Work task -> Give again, exactly as written, each line of the material below starting at the line that contains "wrap around. -/" and ending at the line that contains "a.length ≠ 0)". Both ends count, and no other line does.

Data for this exercise ->
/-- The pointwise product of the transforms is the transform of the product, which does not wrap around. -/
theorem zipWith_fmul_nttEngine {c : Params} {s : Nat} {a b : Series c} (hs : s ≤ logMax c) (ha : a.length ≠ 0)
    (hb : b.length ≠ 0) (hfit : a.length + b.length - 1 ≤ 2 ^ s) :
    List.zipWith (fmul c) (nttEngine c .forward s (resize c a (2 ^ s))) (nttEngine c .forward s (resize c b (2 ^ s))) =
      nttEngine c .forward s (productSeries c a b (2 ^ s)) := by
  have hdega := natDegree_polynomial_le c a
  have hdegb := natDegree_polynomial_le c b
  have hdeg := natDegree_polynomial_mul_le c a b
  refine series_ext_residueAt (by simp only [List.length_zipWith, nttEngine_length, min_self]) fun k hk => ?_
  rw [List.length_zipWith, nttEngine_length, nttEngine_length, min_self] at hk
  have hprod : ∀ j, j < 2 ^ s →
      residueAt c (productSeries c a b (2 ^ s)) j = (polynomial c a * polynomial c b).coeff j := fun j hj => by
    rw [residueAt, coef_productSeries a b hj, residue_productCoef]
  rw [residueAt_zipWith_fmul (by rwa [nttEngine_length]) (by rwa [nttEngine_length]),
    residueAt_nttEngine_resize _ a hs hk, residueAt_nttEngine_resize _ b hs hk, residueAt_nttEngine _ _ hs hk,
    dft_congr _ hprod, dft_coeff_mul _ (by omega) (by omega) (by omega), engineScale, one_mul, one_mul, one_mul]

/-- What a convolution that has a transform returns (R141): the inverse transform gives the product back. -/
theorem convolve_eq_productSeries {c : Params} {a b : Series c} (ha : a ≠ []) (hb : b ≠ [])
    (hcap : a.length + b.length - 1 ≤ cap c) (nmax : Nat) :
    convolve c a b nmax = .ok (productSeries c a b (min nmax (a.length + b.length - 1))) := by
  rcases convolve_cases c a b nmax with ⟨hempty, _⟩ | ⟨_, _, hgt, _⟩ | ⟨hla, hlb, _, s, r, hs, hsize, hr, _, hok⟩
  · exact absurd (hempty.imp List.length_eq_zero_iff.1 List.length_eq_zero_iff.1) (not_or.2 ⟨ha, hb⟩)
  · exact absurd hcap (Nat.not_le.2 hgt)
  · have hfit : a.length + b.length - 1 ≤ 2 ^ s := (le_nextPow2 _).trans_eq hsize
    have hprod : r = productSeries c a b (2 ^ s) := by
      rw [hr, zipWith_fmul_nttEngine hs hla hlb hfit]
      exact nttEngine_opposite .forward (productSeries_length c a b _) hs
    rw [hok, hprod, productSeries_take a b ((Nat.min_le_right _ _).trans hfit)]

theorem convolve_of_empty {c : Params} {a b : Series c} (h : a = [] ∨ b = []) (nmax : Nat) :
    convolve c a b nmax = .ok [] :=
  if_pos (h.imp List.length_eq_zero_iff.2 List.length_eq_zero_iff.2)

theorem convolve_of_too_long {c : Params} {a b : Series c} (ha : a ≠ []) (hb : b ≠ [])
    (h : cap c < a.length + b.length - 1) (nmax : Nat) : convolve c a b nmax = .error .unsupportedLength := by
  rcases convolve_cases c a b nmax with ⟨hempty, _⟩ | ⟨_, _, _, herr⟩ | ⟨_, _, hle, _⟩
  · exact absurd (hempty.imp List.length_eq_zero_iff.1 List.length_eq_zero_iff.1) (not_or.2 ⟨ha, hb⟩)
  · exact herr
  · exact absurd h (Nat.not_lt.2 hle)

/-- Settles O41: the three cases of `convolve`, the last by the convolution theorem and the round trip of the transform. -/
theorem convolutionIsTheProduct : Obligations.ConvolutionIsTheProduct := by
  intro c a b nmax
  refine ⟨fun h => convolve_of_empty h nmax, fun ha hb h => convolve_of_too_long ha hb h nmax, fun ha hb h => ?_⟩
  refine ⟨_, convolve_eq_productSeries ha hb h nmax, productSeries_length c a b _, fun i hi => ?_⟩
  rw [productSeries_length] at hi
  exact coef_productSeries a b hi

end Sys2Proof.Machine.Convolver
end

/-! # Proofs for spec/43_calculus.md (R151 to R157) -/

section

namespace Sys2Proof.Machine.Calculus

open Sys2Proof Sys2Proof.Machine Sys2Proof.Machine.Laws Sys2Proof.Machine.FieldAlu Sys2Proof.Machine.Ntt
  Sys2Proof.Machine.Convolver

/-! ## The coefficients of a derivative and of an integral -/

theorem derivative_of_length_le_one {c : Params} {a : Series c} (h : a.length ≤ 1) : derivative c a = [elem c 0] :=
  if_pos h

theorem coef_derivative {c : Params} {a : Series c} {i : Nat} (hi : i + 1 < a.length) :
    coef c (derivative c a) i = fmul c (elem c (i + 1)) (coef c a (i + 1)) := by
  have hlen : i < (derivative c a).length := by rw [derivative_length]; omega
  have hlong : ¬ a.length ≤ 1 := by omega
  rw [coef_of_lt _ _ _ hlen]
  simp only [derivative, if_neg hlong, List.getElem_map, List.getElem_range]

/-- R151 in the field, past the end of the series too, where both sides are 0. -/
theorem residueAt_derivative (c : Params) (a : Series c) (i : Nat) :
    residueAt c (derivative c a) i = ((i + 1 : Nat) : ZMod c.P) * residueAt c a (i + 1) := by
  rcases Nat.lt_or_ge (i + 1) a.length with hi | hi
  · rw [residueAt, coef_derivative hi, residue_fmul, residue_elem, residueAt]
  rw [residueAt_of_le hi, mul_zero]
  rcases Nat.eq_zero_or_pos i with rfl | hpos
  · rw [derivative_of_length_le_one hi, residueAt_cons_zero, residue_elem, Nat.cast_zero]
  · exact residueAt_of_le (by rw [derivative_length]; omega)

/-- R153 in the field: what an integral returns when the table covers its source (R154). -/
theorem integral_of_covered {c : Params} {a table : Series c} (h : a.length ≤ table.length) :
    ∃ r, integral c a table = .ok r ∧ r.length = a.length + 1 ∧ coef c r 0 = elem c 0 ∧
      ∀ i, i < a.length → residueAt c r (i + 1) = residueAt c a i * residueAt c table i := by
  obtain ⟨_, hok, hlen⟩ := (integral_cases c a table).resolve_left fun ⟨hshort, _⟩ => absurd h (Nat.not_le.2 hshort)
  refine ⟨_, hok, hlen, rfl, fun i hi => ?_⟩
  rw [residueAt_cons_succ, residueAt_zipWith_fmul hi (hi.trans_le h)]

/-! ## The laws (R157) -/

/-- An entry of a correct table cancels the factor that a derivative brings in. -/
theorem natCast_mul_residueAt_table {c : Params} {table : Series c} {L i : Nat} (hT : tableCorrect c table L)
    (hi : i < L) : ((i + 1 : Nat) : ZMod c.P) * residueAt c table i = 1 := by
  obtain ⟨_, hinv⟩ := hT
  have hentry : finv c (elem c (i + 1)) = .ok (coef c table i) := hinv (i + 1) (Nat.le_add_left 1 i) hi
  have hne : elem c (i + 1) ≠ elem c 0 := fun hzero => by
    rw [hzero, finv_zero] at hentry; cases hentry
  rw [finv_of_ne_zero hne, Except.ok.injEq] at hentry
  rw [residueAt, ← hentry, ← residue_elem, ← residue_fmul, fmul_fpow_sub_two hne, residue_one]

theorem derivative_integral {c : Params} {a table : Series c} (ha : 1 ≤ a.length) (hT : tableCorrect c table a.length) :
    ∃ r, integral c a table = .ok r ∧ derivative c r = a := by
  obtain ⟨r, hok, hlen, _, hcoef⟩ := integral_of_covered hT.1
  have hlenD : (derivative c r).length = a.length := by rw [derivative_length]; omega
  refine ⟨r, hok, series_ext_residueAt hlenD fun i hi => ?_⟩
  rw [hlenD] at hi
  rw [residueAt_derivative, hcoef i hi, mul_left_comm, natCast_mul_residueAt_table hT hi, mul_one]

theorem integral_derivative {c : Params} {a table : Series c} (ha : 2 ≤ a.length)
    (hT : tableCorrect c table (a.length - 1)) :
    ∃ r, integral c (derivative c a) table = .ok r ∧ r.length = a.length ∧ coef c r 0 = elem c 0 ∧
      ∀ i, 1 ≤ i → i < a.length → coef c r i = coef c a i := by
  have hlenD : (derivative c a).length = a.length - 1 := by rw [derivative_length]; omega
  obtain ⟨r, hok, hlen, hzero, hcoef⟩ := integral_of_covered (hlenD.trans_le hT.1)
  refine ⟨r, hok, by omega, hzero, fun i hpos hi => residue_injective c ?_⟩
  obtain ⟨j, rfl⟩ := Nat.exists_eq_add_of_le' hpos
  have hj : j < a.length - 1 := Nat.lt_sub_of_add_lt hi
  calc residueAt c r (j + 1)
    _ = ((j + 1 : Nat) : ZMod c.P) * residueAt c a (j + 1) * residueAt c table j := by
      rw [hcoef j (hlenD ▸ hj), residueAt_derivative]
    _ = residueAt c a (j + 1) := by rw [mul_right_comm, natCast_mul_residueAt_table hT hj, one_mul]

==

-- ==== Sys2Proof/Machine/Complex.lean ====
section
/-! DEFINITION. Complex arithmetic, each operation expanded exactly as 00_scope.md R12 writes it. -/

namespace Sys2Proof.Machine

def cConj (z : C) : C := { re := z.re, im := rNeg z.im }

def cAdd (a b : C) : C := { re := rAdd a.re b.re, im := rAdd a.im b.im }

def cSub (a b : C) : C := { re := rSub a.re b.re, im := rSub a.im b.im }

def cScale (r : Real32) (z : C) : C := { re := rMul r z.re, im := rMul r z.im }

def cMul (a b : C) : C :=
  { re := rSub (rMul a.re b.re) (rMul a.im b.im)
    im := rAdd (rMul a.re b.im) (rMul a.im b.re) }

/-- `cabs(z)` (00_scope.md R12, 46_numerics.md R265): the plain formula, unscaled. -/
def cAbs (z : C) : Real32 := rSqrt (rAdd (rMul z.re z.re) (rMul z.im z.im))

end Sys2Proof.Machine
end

...

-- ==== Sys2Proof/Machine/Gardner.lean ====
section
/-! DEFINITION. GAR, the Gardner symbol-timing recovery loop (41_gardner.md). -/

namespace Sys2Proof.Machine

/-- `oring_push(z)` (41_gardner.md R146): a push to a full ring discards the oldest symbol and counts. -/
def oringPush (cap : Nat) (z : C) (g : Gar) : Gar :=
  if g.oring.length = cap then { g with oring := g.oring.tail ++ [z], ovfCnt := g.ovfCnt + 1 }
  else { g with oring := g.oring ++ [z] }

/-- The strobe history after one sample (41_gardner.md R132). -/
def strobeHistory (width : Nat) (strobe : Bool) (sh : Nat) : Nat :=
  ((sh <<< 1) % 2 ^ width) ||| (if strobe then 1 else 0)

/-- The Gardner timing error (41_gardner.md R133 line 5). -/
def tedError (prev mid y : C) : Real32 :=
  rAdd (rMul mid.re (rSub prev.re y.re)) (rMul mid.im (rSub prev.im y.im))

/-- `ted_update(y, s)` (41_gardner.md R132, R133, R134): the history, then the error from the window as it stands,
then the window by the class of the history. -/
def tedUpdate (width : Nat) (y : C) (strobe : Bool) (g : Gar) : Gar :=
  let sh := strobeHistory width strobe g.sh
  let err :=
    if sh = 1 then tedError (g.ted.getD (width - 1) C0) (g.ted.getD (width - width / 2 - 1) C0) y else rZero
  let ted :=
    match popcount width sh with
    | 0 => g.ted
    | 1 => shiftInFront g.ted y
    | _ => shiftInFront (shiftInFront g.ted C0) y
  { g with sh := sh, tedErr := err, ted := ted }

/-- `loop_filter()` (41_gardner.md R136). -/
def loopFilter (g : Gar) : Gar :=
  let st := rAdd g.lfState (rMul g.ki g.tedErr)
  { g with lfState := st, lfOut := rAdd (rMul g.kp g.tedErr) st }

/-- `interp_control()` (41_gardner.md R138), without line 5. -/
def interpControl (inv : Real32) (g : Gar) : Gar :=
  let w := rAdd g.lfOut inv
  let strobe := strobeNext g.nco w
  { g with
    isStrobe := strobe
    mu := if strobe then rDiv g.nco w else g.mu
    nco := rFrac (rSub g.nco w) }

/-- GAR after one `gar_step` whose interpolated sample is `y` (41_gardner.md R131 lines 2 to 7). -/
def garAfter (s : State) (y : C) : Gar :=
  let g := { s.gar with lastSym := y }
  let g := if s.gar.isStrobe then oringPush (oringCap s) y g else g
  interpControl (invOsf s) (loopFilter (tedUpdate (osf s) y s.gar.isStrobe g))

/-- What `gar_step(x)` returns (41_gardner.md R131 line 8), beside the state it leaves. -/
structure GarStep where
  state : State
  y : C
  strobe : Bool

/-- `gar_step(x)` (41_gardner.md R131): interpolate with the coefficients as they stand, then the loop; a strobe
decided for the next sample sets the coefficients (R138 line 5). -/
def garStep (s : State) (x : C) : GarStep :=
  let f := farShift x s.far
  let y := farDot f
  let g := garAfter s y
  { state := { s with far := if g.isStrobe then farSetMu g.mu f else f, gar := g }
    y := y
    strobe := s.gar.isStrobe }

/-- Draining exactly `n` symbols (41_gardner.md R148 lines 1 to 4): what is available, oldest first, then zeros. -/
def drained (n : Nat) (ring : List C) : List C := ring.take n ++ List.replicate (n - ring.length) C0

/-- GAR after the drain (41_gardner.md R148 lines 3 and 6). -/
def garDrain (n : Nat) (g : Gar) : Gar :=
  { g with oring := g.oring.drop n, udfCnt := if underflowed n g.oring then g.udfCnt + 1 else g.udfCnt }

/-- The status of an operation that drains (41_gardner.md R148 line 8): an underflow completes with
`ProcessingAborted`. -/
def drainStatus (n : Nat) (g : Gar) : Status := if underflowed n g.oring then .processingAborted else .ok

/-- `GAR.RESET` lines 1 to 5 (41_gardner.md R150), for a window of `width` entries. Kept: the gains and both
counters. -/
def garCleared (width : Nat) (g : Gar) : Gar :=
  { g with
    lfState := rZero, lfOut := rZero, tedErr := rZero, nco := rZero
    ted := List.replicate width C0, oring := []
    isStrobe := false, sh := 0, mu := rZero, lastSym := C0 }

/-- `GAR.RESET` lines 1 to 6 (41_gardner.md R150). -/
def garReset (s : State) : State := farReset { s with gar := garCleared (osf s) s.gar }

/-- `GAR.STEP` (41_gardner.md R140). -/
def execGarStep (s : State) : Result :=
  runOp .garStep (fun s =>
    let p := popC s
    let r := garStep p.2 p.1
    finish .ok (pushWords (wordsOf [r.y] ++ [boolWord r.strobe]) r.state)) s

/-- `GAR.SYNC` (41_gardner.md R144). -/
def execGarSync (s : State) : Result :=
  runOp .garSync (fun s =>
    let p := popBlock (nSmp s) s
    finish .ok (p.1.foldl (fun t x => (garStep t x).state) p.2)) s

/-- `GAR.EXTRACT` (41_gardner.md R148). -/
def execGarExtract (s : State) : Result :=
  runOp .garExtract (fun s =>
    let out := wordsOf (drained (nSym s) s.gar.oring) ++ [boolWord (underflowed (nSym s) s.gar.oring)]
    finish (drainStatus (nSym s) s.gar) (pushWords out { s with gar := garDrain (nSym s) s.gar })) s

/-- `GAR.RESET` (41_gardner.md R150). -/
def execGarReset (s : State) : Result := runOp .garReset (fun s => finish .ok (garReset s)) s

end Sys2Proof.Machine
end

Task answer ->
/-- The pointwise product of the transforms is the transform of the product, which does not wrap around. -/
theorem zipWith_fmul_nttEngine {c : Params} {s : Nat} {a b : Series c} (hs : s ≤ logMax c) (ha : a.length ≠ 0)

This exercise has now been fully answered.